======== Supplied information ========

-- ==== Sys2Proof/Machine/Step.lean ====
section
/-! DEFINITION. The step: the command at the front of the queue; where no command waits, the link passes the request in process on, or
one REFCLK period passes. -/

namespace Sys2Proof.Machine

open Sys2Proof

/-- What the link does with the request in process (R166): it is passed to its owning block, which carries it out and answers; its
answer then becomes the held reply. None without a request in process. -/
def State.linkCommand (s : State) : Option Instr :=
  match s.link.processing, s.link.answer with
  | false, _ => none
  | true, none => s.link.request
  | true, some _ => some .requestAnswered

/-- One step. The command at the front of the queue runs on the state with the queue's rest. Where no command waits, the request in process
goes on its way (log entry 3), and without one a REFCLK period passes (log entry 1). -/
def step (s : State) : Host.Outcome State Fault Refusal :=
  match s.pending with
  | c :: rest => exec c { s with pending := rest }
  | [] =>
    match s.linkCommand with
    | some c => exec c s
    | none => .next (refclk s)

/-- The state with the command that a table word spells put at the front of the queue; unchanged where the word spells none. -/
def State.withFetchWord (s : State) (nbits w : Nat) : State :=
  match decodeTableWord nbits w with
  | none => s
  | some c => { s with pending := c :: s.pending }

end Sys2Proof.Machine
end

========
======== Supplied information ========

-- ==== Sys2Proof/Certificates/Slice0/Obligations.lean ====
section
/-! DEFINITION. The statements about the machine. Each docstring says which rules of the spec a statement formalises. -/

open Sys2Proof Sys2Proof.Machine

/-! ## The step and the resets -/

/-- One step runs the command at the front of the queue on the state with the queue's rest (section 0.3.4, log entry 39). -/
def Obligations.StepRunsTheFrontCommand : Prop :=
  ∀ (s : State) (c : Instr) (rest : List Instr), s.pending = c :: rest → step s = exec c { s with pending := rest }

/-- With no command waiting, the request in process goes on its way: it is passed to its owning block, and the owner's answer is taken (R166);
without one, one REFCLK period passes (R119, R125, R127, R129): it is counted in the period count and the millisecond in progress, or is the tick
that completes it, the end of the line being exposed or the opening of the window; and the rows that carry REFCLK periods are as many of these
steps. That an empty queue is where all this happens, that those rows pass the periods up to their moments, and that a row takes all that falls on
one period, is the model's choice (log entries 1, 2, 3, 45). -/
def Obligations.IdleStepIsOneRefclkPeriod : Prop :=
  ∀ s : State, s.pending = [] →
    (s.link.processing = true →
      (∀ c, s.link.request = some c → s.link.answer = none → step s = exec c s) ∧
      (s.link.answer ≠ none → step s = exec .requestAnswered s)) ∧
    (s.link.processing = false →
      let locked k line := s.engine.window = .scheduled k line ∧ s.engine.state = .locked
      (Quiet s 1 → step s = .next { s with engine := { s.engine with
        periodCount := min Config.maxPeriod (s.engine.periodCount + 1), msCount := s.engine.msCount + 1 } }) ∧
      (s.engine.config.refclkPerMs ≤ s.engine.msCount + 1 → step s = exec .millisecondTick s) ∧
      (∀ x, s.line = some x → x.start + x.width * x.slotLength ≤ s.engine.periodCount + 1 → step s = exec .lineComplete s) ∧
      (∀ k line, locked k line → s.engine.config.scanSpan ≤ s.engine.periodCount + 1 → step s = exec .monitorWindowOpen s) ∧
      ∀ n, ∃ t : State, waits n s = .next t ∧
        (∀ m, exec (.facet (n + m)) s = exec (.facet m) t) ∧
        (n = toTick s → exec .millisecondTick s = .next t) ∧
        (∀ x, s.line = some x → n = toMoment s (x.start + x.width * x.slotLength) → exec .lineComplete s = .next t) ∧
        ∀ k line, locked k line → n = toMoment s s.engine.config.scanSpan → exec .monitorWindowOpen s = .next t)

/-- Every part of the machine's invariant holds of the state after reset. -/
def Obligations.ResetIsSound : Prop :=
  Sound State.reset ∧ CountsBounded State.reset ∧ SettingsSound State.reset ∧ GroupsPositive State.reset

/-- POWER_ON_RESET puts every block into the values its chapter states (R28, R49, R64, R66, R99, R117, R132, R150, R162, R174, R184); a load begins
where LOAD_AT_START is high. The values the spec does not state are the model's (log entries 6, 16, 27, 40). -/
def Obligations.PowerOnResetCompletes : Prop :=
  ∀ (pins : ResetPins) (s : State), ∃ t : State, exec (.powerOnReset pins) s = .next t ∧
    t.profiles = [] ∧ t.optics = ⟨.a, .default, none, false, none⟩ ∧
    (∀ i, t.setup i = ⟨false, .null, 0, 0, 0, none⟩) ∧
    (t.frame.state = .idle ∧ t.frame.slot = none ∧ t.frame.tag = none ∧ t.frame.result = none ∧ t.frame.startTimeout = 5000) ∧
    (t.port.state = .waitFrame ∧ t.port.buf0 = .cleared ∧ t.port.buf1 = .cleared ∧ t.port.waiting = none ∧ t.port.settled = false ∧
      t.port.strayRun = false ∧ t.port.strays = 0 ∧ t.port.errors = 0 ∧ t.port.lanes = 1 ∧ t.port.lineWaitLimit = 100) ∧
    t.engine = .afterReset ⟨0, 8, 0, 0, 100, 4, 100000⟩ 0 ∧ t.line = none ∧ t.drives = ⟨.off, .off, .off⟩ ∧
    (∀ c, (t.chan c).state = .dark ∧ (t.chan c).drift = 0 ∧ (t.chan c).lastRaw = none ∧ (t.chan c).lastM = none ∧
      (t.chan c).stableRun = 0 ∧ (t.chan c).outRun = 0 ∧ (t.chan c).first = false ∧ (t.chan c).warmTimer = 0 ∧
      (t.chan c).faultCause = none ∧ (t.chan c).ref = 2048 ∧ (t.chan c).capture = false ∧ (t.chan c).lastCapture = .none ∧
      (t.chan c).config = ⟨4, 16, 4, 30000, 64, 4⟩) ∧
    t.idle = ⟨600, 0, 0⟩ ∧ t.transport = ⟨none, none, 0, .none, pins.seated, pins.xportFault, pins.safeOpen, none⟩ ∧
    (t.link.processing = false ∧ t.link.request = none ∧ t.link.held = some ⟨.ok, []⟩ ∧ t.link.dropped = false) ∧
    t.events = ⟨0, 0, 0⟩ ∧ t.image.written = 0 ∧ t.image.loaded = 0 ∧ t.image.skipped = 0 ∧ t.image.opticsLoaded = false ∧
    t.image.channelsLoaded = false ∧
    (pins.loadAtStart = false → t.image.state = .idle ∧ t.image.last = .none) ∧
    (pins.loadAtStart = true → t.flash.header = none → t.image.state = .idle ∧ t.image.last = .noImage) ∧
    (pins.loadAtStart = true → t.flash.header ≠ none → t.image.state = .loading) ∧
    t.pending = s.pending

========
======== Supplied information ========

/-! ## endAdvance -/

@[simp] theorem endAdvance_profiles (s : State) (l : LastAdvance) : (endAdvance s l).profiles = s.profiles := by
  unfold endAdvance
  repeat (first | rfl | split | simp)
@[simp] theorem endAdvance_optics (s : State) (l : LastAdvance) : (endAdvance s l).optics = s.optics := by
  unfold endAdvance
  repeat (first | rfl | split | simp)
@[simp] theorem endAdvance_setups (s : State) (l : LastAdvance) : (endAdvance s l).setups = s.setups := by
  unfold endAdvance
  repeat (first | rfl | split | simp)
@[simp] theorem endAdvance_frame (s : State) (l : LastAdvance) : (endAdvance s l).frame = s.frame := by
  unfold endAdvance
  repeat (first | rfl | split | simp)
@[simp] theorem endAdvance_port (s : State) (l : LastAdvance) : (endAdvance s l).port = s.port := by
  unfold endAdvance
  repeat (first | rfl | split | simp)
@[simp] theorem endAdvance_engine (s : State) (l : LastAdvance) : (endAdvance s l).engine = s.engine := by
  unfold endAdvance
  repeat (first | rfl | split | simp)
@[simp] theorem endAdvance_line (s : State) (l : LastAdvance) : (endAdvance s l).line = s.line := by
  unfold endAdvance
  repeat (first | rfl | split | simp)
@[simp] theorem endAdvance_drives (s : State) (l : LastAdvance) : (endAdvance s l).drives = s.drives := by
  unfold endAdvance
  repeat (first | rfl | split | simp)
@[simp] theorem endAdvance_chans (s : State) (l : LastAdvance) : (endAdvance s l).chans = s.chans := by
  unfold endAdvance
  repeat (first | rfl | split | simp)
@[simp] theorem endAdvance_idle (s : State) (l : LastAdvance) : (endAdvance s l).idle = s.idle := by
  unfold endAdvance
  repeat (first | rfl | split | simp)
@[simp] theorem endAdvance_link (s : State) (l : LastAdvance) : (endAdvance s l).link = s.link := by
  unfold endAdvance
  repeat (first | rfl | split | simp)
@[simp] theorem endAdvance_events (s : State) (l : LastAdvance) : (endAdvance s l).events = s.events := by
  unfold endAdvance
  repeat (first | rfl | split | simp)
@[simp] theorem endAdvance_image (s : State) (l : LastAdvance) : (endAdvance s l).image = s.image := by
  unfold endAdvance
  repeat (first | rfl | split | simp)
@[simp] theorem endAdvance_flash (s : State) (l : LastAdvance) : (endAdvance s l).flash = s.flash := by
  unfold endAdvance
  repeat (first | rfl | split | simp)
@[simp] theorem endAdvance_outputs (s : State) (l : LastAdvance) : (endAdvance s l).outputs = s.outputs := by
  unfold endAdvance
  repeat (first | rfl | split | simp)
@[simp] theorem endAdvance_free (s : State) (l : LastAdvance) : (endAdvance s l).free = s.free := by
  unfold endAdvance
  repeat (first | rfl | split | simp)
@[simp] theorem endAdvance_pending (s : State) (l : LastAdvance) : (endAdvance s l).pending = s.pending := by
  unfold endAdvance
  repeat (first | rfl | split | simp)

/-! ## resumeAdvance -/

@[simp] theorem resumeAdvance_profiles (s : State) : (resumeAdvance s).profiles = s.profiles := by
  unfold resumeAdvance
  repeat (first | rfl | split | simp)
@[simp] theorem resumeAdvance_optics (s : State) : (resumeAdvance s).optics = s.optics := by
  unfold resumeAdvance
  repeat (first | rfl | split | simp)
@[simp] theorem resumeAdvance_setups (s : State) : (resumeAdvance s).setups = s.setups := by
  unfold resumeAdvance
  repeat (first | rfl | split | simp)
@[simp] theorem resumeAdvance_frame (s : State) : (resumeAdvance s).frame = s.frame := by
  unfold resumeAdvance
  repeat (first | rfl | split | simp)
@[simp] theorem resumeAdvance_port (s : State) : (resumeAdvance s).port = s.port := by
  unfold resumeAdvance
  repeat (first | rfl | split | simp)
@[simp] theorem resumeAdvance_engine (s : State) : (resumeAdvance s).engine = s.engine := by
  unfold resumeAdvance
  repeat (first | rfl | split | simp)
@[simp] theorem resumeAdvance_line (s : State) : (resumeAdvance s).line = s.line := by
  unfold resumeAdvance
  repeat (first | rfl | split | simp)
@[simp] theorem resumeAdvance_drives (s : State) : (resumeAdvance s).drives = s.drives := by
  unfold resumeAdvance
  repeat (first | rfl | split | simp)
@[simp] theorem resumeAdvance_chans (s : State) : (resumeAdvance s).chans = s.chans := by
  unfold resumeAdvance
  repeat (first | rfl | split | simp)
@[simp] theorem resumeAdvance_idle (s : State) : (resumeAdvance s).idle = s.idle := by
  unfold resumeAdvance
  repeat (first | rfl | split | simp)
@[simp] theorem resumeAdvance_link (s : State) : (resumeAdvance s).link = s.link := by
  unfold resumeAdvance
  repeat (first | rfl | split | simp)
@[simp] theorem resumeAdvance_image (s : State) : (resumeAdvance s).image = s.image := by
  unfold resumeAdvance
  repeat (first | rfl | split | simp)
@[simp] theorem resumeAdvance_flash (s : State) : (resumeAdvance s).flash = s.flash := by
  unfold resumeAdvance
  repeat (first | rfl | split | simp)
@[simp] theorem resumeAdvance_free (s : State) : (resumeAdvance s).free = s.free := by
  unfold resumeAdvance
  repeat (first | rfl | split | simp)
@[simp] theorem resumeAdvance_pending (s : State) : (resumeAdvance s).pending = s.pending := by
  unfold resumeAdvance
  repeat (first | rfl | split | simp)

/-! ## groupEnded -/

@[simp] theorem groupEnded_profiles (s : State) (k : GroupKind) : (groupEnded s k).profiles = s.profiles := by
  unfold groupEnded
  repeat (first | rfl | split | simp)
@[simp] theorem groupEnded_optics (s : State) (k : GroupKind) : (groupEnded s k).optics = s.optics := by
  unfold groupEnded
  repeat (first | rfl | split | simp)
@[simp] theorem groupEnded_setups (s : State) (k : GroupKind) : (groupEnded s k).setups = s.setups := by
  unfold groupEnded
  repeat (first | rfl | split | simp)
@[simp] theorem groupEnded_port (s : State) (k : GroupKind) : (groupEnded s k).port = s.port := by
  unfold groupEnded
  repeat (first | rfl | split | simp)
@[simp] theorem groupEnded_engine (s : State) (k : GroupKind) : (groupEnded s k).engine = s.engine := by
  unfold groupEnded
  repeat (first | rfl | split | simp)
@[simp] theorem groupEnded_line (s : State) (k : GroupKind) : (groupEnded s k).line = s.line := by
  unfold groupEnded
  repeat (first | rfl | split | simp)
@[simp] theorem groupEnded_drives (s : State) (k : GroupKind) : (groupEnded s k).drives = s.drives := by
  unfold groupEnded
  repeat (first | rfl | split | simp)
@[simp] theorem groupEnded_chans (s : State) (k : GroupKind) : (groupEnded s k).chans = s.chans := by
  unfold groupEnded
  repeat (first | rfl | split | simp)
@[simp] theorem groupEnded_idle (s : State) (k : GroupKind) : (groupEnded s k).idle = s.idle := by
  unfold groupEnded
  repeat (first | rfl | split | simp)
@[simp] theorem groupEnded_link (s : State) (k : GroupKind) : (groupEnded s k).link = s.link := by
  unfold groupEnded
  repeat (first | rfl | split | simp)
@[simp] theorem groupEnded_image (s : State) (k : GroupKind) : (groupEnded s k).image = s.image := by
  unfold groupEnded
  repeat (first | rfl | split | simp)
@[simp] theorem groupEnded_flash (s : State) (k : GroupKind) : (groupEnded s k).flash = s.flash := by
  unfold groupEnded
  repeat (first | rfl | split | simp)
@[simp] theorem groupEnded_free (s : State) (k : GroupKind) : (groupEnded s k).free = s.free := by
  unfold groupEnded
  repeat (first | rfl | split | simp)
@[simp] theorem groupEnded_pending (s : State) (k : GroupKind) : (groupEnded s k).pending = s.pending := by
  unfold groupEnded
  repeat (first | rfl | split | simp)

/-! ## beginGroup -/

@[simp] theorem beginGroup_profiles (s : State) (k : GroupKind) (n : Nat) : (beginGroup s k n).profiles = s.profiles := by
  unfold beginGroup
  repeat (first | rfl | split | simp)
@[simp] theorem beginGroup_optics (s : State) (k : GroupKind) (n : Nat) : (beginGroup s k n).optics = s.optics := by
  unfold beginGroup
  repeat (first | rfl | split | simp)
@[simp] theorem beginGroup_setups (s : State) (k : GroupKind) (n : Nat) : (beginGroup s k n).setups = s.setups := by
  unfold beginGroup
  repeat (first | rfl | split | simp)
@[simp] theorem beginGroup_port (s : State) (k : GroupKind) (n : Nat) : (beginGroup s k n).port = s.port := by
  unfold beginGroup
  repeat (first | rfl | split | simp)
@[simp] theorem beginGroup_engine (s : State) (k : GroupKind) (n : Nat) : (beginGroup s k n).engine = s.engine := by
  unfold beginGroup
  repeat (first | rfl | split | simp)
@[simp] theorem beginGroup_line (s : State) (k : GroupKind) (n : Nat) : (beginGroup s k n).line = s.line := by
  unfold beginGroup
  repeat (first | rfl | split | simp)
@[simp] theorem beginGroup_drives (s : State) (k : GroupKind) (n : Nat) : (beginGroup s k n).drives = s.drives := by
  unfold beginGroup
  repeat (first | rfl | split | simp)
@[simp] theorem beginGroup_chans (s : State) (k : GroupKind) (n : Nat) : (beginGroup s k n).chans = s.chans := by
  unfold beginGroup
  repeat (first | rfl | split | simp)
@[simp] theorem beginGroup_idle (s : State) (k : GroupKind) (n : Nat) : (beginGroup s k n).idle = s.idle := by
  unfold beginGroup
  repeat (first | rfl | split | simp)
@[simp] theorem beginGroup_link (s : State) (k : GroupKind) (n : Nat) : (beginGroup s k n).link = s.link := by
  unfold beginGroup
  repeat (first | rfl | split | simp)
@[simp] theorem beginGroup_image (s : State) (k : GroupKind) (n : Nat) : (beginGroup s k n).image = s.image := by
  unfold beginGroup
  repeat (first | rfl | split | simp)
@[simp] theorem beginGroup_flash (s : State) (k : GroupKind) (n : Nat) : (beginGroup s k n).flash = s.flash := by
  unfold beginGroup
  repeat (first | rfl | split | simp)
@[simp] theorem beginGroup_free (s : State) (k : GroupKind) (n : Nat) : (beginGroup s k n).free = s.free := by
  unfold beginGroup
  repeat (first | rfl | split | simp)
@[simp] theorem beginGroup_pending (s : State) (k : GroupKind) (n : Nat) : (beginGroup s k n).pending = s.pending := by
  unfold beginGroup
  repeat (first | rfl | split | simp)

========

What needs to be done
Please make an exact copy of the lines above from the line with "one REFCLK period passes. -/" through the line with "pending := c", both ends included.

Answer section
one REFCLK period passes. -/

namespace Sys2Proof.Machine

open Sys2Proof

/-- What the link does with the request in process (R166): it is passed to its owning block, which carries it out and answers; its
answer then becomes the held reply. None without a request in process. -/
def State.linkCommand (s : State) : Option Instr :=
  match s.link.processing, s.link.answer with
  | false, _ => none
  | true, none => s.link.request
  | true, some _ => some .requestAnswered

/-- One step. The command at the front of the queue runs on the state with the queue's rest. Where no command waits, the request in process
goes on its way (log entry 3), and without one a REFCLK period passes (log entry 1). -/
def step (s : State) : Host.Outcome State Fault Refusal :=
  match s.pending with
  | c :: rest => exec c { s with pending := rest }
  | [] =>
    match s.linkCommand with
    | some c => exec c s
    | none => .next (refclk s)

/-- The state with the command that a table word spells put at the front of the queue; unchanged where the word spells none. -/
def State.withFetchWord (s : State) (nbits w : Nat) : State :=
  match decodeTableWord nbits w with
  | none => s
  | some c => { s with pending := c :: s.pending }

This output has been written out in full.